The 16-channel current stimulator integrated circuit and multi-layered coil were implemented onto the LCP film by semiconductor fabrication technology, and stacked to form a tiny package. A semi-flat, ovoid LCP capsule was designed and applied onto the system to establish the hermetic sealing. The electrode was directly connected to the stimulator package to make an integrated system. Whole system was implanted into the rabbit eye, and the the shape, size, and the topological relationship between the electrode and the stimulator package were evaluated.

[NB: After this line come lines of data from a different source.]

-- ==== Sys2Proof/Machine/LaneOps.lean ====
section
/-!
DEFINITION. The shared operations of the Hatchline lanes: the lane state machine, frame checks and delivery, hit
processing, staging to the history ring, and the transmit slots (R81 to R102, R178 to R180).
-/

namespace Sys2Proof.Machine

/-! ## Lane states (R89) -/

abbrev lnOFF : Nat := 0
abbrev lnCDR : Nat := 1
abbrev lnHUNT : Nat := 2
abbrev lnBLOCK : Nat := 3
abbrev lnFRAME : Nat := 4
abbrev lnSYNC : Nat := 5

def State.laneState (s : State) (n : Nat) : Nat := s.rd F.LANE_STATUS.STATE n

/-- A lane of the device whose group is alive. -/
def State.laneUp (s : State) (n : Nat) : Bool := n < 192 && s.laneLive n && !s.held

/-- The lane takes a state.  Leaving SYNC sets EVT_SYNC_LOSS, counts a lane retrain and ends the lane's fragments; an entry
into HUNT or BLOCK forgets the expected SEQ (R89, R92, R185). -/
def State.laneGo (s : State) (n st : Nat) : State :=
  let was := s.laneState n
  if was = st then s else
  let s := s.wr F.LANE_STATUS.STATE n st
  let x := s.lane n
  let s := if st = lnHUNT || st = lnBLOCK then
      (s.setLane n { x with seqHeld := false, good := 0, dropped := 0, droppedId := 0 }).wr F.LANE_STATUS.SEQ_EXP n 0
    else s
  if was = lnSYNC then
    (((s.raise F.LANE_STATUS.EVT_SYNC_LOSS n).ledger secLink (idxLane n)).assembleAll).evbSettle
  else s

/-- A lane in CDR with its signal recovered goes on to HUNT once the group PLL is locked. -/
def State.laneRecover (s : State) (n : Nat) : State :=
  if s.laneState n = lnCDR && (s.lane n).signal && s.is F.HLN_GRP_STATUS.PLL_LOCK (n / 24) then s.laneGo n lnHUNT else s

/-- RX_EN takes a value (R89, R90). -/
def State.rxEn (s : State) (n : Nat) (on : Bool) : State :=
  let s := s.wr F.LANE_CFG.RX_EN n (b2n on)
  if !on then s.laneGo n lnOFF
  else if s.laneState n = lnOFF then (s.setLane n { s.lane n with signal := false }).laneGo n lnCDR
  else s

/-! ## The closed beat (R96) -/

/-- C of lane `n`. -/
def State.laneWm (s : State) (n : Nat) : Int :=
  if s.laneState n = lnSYNC then
    max ((s.lane n).e - 1 : Int) ((s.beatNow : Int) - s.rd F.LANE_CFG.MAX_AGE n - 1)
  else s.beatNow

/-! ## Staging (R95, R178) -/

def HitSlot.rec? : HitSlot → Option HistRec
  | .record r => some r
  | _ => none

def StagedFrame.settled (f : StagedFrame) : Bool := f.hits.all (· != HitSlot.waiting)

/-- Records of a frame, in the order of R178. -/
def StagedFrame.records (f : StagedFrame) : List HistRec := f.pre ++ f.hits.filterMap HitSlot.rec?

/-- A frame whose hits are all looked up is released: with its ring disabled it vanishes; where its hits do not fit the
64 KiB buffer none goes to history and a TRUNCATED record takes their place (R95). -/
def State.frameSettle (s : State) (n id : Nat) : State :=
  let x := s.lane n
  match x.frames.find? (fun f => f.id == id) with
  | none => s
  | some f =>
    if !f.settled then s
    else if !s.is F.EVB_HIST_CFG.EN n then s.setLane n { x with frames := x.frames.filter (fun g => g.id ≠ id) }
    else
      let used := ((x.frames.filter (fun g => g.id ≠ id && g.settled)).map (fun g => 16 * g.records.length)).foldl (· + ·) 0
      let own := f.hits.filterMap HitSlot.rec?
      if own.isEmpty || used + 16 * f.records.length ≤ 65536 then s else
      let pre := if f.pre.any (fun r => r.kind == 2) then f.pre else f.pre ++ [gapRec 2 f.base f.last]
      let f' := { f with pre := pre, hits := [] }
      let s := s.setLane n { x with frames := x.frames.map (fun g => if g.id = id then f' else g) }
      (s.inc F.LANE_CNT4.HIST_OVF n).raise F.LANE_STATUS.EVT_HIST_OVF n
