-- ==== Sys2Proof/Machine/Tio.lean ====
section
/-!
DEFINITION. Trigger outputs, throttle and external inputs: what each beat edge does to them, and their commands (R160 to
R175).
-/

namespace Sys2Proof.Machine

/-! ## Beat records (R164, R170, R171) -/

/-- One bit for each of `n` inputs from `lo` on whose field is set. -/
def State.inputMask (s : State) (f : Field) (lo n : Nat) : Nat :=
  (List.range n).foldl (fun v k => if s.is f (lo + k) then setBit v (lo + k) else v) 0

def BeatRec.none : BeatRec :=
  { rise := 0, level := 0, masked := 0, enabled := 0, chatter := 0, expired := false, backpressure := false, forced := false,
    thrBusyIn := false }

/-- The record of a beat at its first edge. -/
def State.beatRec (s : State) : BeatRec :=
  { rise := 0
    level := s.inputMask F.TIO_IN_STATUS.LEVEL 0 24
    masked := s.inputMask F.TIO_IN_STATUS.MASKED 16 8
    enabled := s.tio.en
    chatter := s.inputMask F.TIO_IN_STATUS.CHATTER 0 16
    expired := s.beatUnit == buEXPIRED
    backpressure := s.is F.EVB_STATUS.BP
    forced := false
    thrBusyIn := false }

/-- The record of the present beat changes. -/
def State.nowRec (s : State) (f : BeatRec → BeatRec) : State :=
  match Tbl.find s.tio.recs s.beatNow with
  | some r => { s with tio := { s.tio with recs := Tbl.put s.tio.recs s.beatNow (f r) } }
  | none => s

/-- throttle(b) (R171). -/
def BeatRec.throttle (r : BeatRec) : Bool :=
  (r.thrBusyIn && r.enabled &&& (r.level ||| r.chatter) &&& 0xFFFF != 0) || r.expired || r.backpressure || r.forced

/-- The external bits of a beat (R170). -/
def State.extBits (s : State) (r : BeatRec) : Nat :=
  (List.range 8).foldl (fun v k =>
    let src := if s.is F.TIO_IN_CFG.MODE (16 + k) then r.level else r.rise
    if r.enabled.testBit (16 + k) && !r.masked.testBit (16 + k) && src.testBit (16 + k) then setBit v k else v) 0

/-! ## A beat edge (R161, R172) -/

/-- Is any enabled BUSY_IN honoured as asserted? -/
def State.busyIn (s : State) : Bool :=
  (List.range 16).any (fun k => s.tio.en.testBit k && (s.is F.TIO_IN_STATUS.LEVEL k || s.is F.TIO_IN_STATUS.CHATTER k))

/-- The pin BUSY_OUT_N follows TIO_STATUS.BUSY while driven. -/
def State.busyPin (s : State) : State :=
  { s with tio := { s.tio with busyOut := if s.is F.TIO_OUT_CTL.BUSY_DRV then some (s.is F.TIO_STATUS.BUSY) else none } }

/-- BUSY as computed at a beat edge; it turns ready with BUSY_HOLD_EXPIRE. -/
def State.busyEdge (s : State) : State :=
  let run := !s.is F.BEAT_RQ_CFG.RUN
  let bad := s.beatUnit != buTRACKING && s.beatUnit != buHOLDOVER
  let bp := s.is F.EVB_STATUS.BP
  let inp := s.is F.TIO_OUT_CTL.FWD_BUSY_IN && s.busyIn
  let force := s.is F.TIO_OUT_CTL.FORCE_BUSY
  let cause := run || bad || bp || inp || force
  let hold := s.tio.hold
  let busy := cause || hold != 0
  let s := { s with tio := { s.tio with hold := if cause then s.rd F.TIO_OUT_CTL.BUSY_HOLD else hold - 1 } }
  let s := ((s.wr F.TIO_STATUS.C_RUN 0 (b2n run)).wr F.TIO_STATUS.C_BEAT 0 (b2n bad)).wr F.TIO_STATUS.C_EVB 0 (b2n bp)
  let s := ((s.wr F.TIO_STATUS.C_BUSY_IN 0 (b2n inp)).wr F.TIO_STATUS.C_FORCE 0 (b2n force)).wr F.TIO_STATUS.C_HOLD 0
    (b2n (!cause && hold != 0))
  let s := if busy then s.wr F.TIO_STATUS.BUSY 0 1 else s
  let s := if busy && s.is F.TIO_OUT_CTL.BUSY_DRV then s.inc F.TIO_BUSY_BEATS.BEATS else s
  s.busyPin

/-- The lines of an accept release go high while TRIG_OUT is driven (R161). -/
def State.trigPulse (s : State) (trig : Nat) : State :=
  match s.tio.trigOut with
  | none => { s with tio := { s.tio with raised := 0 } }
  | some was =>
    let up := trig &&& s.rd F.TIO_OUT_CTL.TRIG_MASK
    let s := { s with tio := { s.tio with raised := up, trigOut := some (was ||| up) } }
    (List.range 8).foldl (fun s l => if up.testBit l then s.inc F.TIO_TRIG_CNT.PULSES l else s) s

/-- The beat `old` ends with its record and the present beat gets one. -/
def State.recEdge (s : State) (old : Nat) : State :=
  let force := s.is F.TIO_OUT_CTL.FORCE_THROTTLE
  let thr := s.is F.TIO_OUT_CTL.THR_BUSY_IN
  let recs := match Tbl.find s.tio.recs old with
    | some r => Tbl.put s.tio.recs old { r with forced := force, thrBusyIn := thr }
    | none => s.tio.recs
  { s with tio := { s.tio with recs := Tbl.put recs s.beatNow s.beatRec } }

/-! ## Outputs (R162, R172) -/

def State.trigDrv (s : State) (on : Bool) : State :=
  let s := s.wr F.TIO_OUT_CTL.TRIG_DRV 0 (b2n on)
  if !on then { s with tio := { s.tio with trigOut := none, raised := 0, drvWait := none } }
  else if s.tio.trigOut.isSome || s.tio.drvWait.isSome then s
  else { s with tio := { s.tio with drvWait := some s.beat.edges } }

def execTrigDrvWrite (src : Src) (on : Bool) (s : State) : Host.Outcome State Fault Refusal :=
  .next (s.withReg src .TIO_OUT_CTL 0 (·.trigDrv on))

/-- TRIG_DRV_APPLY: at the first beat edge after the write the lines are driven low. -/
def State.trigDrvApply (s : State) : State :=
  match s.tio.drvWait with
  | some n => if n < s.beat.edges then { s with tio := { s.tio with drvWait := none, trigOut := some 0, raised := 0 } } else s
  | none => s

def execTrigDrvApply (s : State) : Host.Outcome State Fault Refusal := .next (if s.beatRuns then s.trigDrvApply else s)

/-- TRIG_PULSE_END: lines that the present edge does not hold fall. -/
def execTrigPulseEnd (s : State) : Host.Outcome State Fault Refusal :=
  .next (if s.beatRuns && s.tio.trigOut.isSome then { s with tio := { s.tio with trigOut := some s.tio.raised } } else s)

def State.busyDrv (s : State) (on : Bool) : State := (s.wr F.TIO_OUT_CTL.BUSY_DRV 0 (b2n on)).busyPin

def execBusyDrvWrite (src : Src) (on : Bool) (s : State) : Host.Outcome State Fault Refusal :=
  .next (s.withReg src .TIO_OUT_CTL 0 (·.busyDrv on))

/-- BUSY_HOLD_EXPIRE: the last beat edge found no cause and no hold left. -/
def State.busyReady (s : State) : State :=
  if [F.TIO_STATUS.C_RUN, F.TIO_STATUS.C_BEAT, F.TIO_STATUS.C_EVB, F.TIO_STATUS.C_BUSY_IN, F.TIO_STATUS.C_FORCE,
    F.TIO_STATUS.C_HOLD].any (fun f => s.is f) then s
  else (s.wr F.TIO_STATUS.BUSY 0 0).busyPin

def execBusyHoldExpire (s : State) : Host.Outcome State Fault Refusal := .next (if s.beatRuns then s.busyReady else s)

/-- A write of TIO_OUT_CTL. -/
def State.outCtl (s : State) (v : Nat) : State :=
  let s := [F.TIO_OUT_CTL.FWD_BUSY_IN, F.TIO_OUT_CTL.THR_BUSY_IN, F.TIO_OUT_CTL.FORCE_BUSY, F.TIO_OUT_CTL.FORCE_THROTTLE,
    F.TIO_OUT_CTL.TRIG_MASK, F.TIO_OUT_CTL.BUSY_HOLD].foldl (fun s (f : Field) => s.wr f 0 (bits v f.lo f.w)) s
  (s.trigDrv (v.testBit 0)).busyDrv (v.testBit 1)

/-! ## Inputs (R163 to R169) -/

/-- HONOURED follows the input. -/
def State.honour (s : State) (k : Nat) : State :=
  s.wr F.TIO_IN_STATUS.HONOURED k (b2n (k < 16 && s.tio.en.testBit k &&
    (s.is F.TIO_IN_STATUS.LEVEL k || s.is F.TIO_IN_STATUS.CHATTER k)))

/-- A masked input stays masked for the present beat. -/
def State.maskInput (s : State) (k : Nat) : State :=
  if k < 16 then s else
  (s.wr F.TIO_IN_STATUS.MASKED k 1).nowRec (fun (r : BeatRec) => { r with masked := setBit r.masked k })

/-- EN takes effect (R165): 1 starts stuck and chatter detection; 0 stops them and clears their flags. -/
def State.enApply (s : State) (k : Nat) : State :=
  let on := s.is F.TIO_IN_CFG.EN k
  let s := { s with tio := { s.tio with
    en := if on then setBit s.tio.en k else clrBit s.tio.en k
    enWait := Tbl.erase s.tio.enWait k
    trans := Tbl.erase s.tio.trans k } }
  let s := if on then s else
    ((s.wr F.TIO_IN_STATUS.STUCK k 0).wr F.TIO_IN_STATUS.CHATTER k 0).wr F.TIO_IN_STATUS.MASKED k 0
  (s.honour k).nowRec (fun (r : BeatRec) => { r with enabled := if on then setBit r.enabled k else clrBit r.enabled k })

/-- A write of EN. -/
def State.inEn (s : State) (k : Nat) (on : Bool) : State :=
  let s := s.wr F.TIO_IN_CFG.EN k (b2n on)
  if s.tio.en.testBit k == on then { s with tio := { s.tio with enWait := Tbl.erase s.tio.enWait k } }
  else if s.beatUnit = buSTOPPED then s.enApply k
  else { s with tio := { s.tio with enWait := Tbl.put s.tio.enWait k s.beat.edges } }

def execTioInEnWrite (src : Src) (k : Nat) (on : Bool) (s : State) : Host.Outcome State Fault Refusal :=
  .next (if k < 24 then s.withReg src .TIO_IN_CFG k (·.inEn k on) else s)

/-- TIO_IN_EN_APPLY: at the first beat edge after the write. -/
def State.inEnApply (s : State) (k : Nat) : State :=
  match Tbl.find s.tio.enWait k with
  | some n => if n < s.beat.edges then s.enApply k else s
  | none => s

def execTioInEnApply (k : Nat) (s : State) : Host.Outcome State Fault Refusal :=
  .next (if k < 24 && s.beatRuns then s.inEnApply k else s)

/-- A write of TIO_IN_CFG. -/
def State.inCfg (s : State) (k v : Nat) : State :=
  let s := (s.wr F.TIO_IN_CFG.INV k (bits v 1 1)).wr F.TIO_IN_CFG.MODE k (if k < 16 then 0 else bits v 2 1)
  let s := (s.wr F.TIO_IN_CFG.STUCK_LIM k (s.legal F.TIO_IN_CFG.STUCK_LIM k (bits v 8 22))).wr F.TIO_IN_CFG.CHAT_LIM k (bits v 32 16)
  s.inEn k (v.testBit 0)

/-- STUCK or CHATTER becomes clear. -/
def State.flagClear (s : State) (f : Field) (k : Nat) : State :=
  if s.is f k then (s.wr f k 0).raise F.TIO_IN_STATUS.EVT_CLEAR k else s

/-- TIO_INPUT_EDGE: the filtered level of input `k` changes, stamped within `beat` (R163, R164). -/
def State.inputEdge (s : State) (k : Nat) (level : Bool) (beat : Nat) : State :=
  if s.is F.TIO_IN_STATUS.LEVEL k == level then s else
  let s := s.wr F.TIO_IN_STATUS.LEVEL k (b2n level)
  let recs := Tbl.mapVals s.tio.recs (fun b (r : BeatRec) =>
    if level then
      if b < beat then r else { r with level := setBit r.level k, rise := if b = beat then setBit r.rise k else r.rise }
    else if b ≤ beat || r.rise.testBit k then r else { r with level := clrBit r.level k })
  let s := { s with tio := { s.tio with recs := recs } }
  let s := if s.tio.en.testBit k then
      let s := s.inc F.TIO_IN_CNT.EDGES k
      { s with tio := { s.tio with trans := Tbl.set s.tio.trans k (Tbl.get s.tio.trans k 0 + 1) 0 } }
    else s
  (if level then s else s.flagClear F.TIO_IN_STATUS.STUCK k).honour k

def execTioInputEdge (k : Nat) (level : Bool) (beat : Nat) (s : State) : Host.Outcome State Fault Refusal :=
  .next (if k < 24 && s.beatLive && !s.held then s.inputEdge k level beat else s)

/-- STUCK_DETECT (R166, R168). -/
def State.stuck (s : State) (k : Nat) : State :=
  if !s.tio.en.testBit k || !s.is F.TIO_IN_STATUS.LEVEL k || s.is F.TIO_IN_STATUS.STUCK k then s else
  let s := ((s.wr F.TIO_IN_STATUS.STUCK k 1).raise F.TIO_IN_STATUS.EVT_STUCK k).inc F.TIO_IN_CNT.STUCKS k
  s.maskInput k

def execStuckDetect (k : Nat) (s : State) : Host.Outcome State Fault Refusal :=
  .next (if k < 24 && s.beatLive && !s.held then s.stuck k else s)

/-- CHATTER_WINDOW: a window ends with the transitions counted (R167, R168). -/
def State.chatterWindow (s : State) (k : Nat) : State :=
  if !s.tio.en.testBit k then s else
  let n := Tbl.get s.tio.trans k 0
  let lim := s.rd F.TIO_IN_CFG.CHAT_LIM k
  let s := { s with tio := { s.tio with trans := Tbl.erase s.tio.trans k } }
  if n ≤ lim then (s.flagClear F.TIO_IN_STATUS.CHATTER k).honour k
  else if lim = 0 || s.is F.TIO_IN_STATUS.CHATTER k then s
  else
    let s := ((s.wr F.TIO_IN_STATUS.CHATTER k 1).raise F.TIO_IN_STATUS.EVT_CHATTER k).inc F.TIO_IN_CNT.CHATTERS k
    let s := if k < 16 then s.nowRec (fun (r : BeatRec) => { r with chatter := setBit r.chatter k }) else s
    (s.maskInput k).honour k

def execChatterWindow (k : Nat) (s : State) : Host.Outcome State Fault Refusal :=
  .next (if k < 24 && s.beatLive && !s.held then s.chatterWindow k else s)

/-- REARM (R168, R169). -/
def State.rearm (s : State) (k : Nat) : State :=
  if k < 16 || s.is F.TIO_IN_STATUS.STUCK k || s.is F.TIO_IN_STATUS.CHATTER k || s.is F.TIO_IN_STATUS.LEVEL k then s
  else s.wr F.TIO_IN_STATUS.MASKED k 0

def execRearm (src : Src) (k : Nat) (s : State) : Host.Outcome State Fault Refusal :=
  .next (if k < 24 then s.withReg src .TIO_IN_CTL k (·.rearm k) else s)

end Sys2Proof.Machine
end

The electrode with the maximum diameter of 3 mm could be safely implanted into the subretinal or suprachoroidal space through scleral tunnel.Meticulous hemostasis of the choroid with high-frequency electrocauterization increased the success rate of the operation. Sharp angulation between the stimulator package and the electrode shaft could help stabilizing the electrode tip under the retina during surgery. The size of the system package was the major issue for the stable and safe implantation of the whole system. The flexibility of the LCP electrode and the leverage effect of the electrode shaft affected the surgical outcome.
The flexibility and the edge sharpness of the electrode were important for decreasing the tissue damage during implant surgery. The size and the weight of the external part also affected the stability of the electode by leverage effect. Optimized design according to the size and the shape of the eyeball is necessary for the successful implantation of the mololithic retina prosthesis.